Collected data
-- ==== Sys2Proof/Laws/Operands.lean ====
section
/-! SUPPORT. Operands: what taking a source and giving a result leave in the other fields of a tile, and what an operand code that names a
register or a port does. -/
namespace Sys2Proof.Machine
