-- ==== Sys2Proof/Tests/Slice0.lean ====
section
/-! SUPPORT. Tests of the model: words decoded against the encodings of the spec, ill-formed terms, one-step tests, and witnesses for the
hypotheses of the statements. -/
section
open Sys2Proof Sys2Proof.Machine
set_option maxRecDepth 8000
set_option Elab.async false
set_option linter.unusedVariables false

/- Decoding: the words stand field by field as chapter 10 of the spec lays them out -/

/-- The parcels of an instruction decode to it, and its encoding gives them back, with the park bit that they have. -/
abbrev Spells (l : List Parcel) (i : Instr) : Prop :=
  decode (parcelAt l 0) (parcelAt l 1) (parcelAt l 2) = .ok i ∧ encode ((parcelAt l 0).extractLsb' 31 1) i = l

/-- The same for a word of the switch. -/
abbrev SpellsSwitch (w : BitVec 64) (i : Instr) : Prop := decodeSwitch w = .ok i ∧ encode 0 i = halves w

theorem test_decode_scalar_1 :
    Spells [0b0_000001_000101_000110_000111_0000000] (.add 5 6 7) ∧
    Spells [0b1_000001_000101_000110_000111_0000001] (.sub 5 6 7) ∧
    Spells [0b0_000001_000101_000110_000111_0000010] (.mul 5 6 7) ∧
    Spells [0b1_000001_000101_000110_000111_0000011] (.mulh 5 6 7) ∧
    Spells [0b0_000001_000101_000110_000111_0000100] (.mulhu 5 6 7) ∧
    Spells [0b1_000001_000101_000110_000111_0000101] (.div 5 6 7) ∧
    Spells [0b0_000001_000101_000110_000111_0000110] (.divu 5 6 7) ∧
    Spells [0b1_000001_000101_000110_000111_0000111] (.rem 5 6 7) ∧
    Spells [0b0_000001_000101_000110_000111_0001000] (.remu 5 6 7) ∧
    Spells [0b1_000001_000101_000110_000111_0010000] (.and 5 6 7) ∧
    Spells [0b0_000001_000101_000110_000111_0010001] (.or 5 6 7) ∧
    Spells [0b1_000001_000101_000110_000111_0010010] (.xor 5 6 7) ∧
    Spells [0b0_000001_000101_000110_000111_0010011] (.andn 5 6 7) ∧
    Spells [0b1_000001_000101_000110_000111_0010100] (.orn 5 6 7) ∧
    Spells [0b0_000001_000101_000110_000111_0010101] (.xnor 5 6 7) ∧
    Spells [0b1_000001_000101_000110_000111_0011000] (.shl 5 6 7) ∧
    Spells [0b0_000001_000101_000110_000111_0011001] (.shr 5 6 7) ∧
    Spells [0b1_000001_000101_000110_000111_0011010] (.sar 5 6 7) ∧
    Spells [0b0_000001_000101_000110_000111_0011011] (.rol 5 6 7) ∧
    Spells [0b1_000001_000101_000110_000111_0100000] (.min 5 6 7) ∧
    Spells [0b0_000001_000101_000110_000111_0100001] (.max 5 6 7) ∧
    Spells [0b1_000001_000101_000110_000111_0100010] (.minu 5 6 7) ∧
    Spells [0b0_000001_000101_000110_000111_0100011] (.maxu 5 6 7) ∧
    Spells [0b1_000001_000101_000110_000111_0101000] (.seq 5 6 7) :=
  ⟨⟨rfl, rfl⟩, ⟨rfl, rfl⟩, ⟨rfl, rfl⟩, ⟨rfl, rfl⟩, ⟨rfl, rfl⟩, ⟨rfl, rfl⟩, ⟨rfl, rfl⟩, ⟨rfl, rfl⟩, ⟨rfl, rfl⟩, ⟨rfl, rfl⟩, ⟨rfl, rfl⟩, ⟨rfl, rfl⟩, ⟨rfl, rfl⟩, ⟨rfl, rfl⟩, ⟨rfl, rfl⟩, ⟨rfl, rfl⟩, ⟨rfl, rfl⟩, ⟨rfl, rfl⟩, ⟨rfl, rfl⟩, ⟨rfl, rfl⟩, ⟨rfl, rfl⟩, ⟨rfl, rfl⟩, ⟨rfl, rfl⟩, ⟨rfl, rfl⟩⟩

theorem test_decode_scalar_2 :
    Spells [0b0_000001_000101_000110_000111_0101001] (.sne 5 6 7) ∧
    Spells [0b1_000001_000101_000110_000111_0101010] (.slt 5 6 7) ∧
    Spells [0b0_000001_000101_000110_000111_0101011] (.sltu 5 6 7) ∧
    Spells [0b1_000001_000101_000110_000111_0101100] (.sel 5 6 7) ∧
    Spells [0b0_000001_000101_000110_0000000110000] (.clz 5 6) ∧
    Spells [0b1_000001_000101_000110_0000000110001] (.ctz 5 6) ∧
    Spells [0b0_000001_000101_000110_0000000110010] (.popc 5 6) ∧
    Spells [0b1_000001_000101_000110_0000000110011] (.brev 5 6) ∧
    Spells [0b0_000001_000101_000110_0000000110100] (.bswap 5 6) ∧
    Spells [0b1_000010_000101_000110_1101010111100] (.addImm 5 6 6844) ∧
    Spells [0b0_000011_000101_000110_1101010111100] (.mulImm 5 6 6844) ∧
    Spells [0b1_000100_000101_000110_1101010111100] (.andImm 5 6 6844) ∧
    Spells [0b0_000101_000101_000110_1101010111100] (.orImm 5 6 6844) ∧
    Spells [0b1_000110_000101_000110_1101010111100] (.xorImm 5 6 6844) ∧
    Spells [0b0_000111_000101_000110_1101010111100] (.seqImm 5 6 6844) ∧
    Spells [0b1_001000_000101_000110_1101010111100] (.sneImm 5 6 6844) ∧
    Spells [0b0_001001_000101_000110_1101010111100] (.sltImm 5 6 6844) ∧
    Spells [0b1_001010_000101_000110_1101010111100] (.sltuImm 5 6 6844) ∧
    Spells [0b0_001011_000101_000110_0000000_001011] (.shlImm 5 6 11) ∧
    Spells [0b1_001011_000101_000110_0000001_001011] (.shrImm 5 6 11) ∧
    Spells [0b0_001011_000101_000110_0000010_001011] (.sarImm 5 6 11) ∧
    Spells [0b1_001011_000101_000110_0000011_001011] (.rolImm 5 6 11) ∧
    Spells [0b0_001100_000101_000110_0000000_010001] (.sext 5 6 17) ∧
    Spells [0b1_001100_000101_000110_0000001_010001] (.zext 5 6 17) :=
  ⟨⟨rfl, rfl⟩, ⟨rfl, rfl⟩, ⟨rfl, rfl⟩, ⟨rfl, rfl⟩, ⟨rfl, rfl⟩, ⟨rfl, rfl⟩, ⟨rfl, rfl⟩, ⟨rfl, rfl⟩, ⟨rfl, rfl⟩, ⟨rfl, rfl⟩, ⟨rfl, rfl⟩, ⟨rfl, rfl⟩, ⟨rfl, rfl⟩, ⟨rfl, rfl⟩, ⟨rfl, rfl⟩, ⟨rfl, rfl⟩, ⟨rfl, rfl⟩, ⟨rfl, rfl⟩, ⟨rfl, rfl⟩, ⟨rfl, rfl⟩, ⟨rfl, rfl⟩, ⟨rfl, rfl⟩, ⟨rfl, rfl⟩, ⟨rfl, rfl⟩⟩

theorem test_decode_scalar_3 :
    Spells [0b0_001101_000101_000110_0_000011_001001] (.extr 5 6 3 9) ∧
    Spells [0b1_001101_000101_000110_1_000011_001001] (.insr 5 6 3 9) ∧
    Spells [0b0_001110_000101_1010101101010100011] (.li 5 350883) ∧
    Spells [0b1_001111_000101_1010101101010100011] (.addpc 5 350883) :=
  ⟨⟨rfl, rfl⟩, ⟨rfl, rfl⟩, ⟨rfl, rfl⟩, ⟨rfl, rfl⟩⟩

* * *

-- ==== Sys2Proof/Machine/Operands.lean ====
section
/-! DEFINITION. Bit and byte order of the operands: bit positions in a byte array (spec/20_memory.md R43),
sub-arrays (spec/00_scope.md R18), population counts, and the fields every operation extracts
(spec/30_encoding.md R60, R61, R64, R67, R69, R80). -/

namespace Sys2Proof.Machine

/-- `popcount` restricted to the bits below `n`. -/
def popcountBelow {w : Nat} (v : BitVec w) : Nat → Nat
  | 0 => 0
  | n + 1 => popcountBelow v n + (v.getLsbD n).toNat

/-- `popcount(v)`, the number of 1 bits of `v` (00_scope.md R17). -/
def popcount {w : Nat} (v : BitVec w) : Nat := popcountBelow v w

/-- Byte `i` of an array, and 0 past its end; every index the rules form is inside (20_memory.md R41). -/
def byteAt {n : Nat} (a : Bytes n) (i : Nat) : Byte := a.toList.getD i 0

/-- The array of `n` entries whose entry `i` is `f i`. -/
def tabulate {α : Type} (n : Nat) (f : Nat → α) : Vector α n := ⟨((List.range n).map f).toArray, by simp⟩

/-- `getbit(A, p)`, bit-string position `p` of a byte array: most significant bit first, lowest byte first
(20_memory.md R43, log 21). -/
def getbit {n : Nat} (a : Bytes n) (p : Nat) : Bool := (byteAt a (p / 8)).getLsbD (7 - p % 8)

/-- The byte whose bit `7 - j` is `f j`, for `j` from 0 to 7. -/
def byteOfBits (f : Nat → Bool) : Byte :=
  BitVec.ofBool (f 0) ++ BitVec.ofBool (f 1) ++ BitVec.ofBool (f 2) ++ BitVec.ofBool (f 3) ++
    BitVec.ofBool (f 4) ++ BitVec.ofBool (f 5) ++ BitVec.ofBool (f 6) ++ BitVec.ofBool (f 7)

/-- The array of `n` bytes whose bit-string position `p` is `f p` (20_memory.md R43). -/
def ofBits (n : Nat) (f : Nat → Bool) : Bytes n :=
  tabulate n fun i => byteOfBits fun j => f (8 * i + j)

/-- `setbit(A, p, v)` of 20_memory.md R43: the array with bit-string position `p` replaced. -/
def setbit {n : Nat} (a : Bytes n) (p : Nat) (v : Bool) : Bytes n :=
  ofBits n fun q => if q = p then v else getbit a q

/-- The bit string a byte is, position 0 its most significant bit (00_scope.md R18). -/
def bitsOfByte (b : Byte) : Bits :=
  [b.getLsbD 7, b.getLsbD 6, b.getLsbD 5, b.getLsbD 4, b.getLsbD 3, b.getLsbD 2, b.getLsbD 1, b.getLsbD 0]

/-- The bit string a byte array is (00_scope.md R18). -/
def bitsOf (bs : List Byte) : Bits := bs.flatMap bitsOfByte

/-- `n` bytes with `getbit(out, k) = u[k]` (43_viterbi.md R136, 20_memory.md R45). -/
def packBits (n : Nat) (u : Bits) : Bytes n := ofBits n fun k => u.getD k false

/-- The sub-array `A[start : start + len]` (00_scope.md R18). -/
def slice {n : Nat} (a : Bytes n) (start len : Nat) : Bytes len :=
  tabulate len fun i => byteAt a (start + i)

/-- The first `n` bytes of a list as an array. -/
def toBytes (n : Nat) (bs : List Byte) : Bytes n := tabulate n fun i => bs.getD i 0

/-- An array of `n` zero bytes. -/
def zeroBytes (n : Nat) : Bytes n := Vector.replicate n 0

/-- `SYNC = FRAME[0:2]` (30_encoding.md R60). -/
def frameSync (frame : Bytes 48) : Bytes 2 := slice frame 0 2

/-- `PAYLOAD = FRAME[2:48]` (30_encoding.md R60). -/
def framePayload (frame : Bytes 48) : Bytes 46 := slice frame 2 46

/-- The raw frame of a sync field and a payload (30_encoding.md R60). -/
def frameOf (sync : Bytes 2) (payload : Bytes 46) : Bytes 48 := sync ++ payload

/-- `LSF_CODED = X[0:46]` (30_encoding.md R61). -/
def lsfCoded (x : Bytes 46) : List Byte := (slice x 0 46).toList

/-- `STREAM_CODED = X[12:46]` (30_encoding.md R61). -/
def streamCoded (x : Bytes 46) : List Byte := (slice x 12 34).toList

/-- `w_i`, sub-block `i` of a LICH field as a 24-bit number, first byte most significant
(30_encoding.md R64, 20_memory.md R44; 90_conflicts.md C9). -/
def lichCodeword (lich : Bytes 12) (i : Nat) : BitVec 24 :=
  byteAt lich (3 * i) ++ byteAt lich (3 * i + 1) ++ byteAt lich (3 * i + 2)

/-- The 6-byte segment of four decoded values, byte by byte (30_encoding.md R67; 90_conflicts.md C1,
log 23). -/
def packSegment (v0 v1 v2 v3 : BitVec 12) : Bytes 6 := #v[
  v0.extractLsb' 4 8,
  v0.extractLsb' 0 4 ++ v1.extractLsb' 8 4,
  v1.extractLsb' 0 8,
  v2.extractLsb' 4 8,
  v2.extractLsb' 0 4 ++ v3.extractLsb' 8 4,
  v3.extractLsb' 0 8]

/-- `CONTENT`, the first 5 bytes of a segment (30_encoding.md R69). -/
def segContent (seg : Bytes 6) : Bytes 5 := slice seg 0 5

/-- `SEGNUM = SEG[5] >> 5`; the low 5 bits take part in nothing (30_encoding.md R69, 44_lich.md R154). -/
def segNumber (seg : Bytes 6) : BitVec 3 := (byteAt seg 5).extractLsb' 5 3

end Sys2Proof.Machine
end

Work item: Return each line from the data where the string "extractLsb" can be found.

Task output:
  decode (parcelAt l 0) (parcelAt l 1) (parcelAt l 2) = .ok i ∧ encode ((parcelAt l 0).extractLsb' 31 1) i = l
  v0.extractLsb' 4 8,
  v0.extractLsb' 0 4 ++ v1.extractLsb' 8 4,
  v1.extractLsb' 0 8,
  v2.extractLsb' 4 8,
  v2.extractLsb' 0 4 ++ v3.extractLsb' 8 4,
  v3.extractLsb' 0 8]
def segNumber (seg : Bytes 6) : BitVec 3 := (byteAt seg 5).extractLsb' 5 3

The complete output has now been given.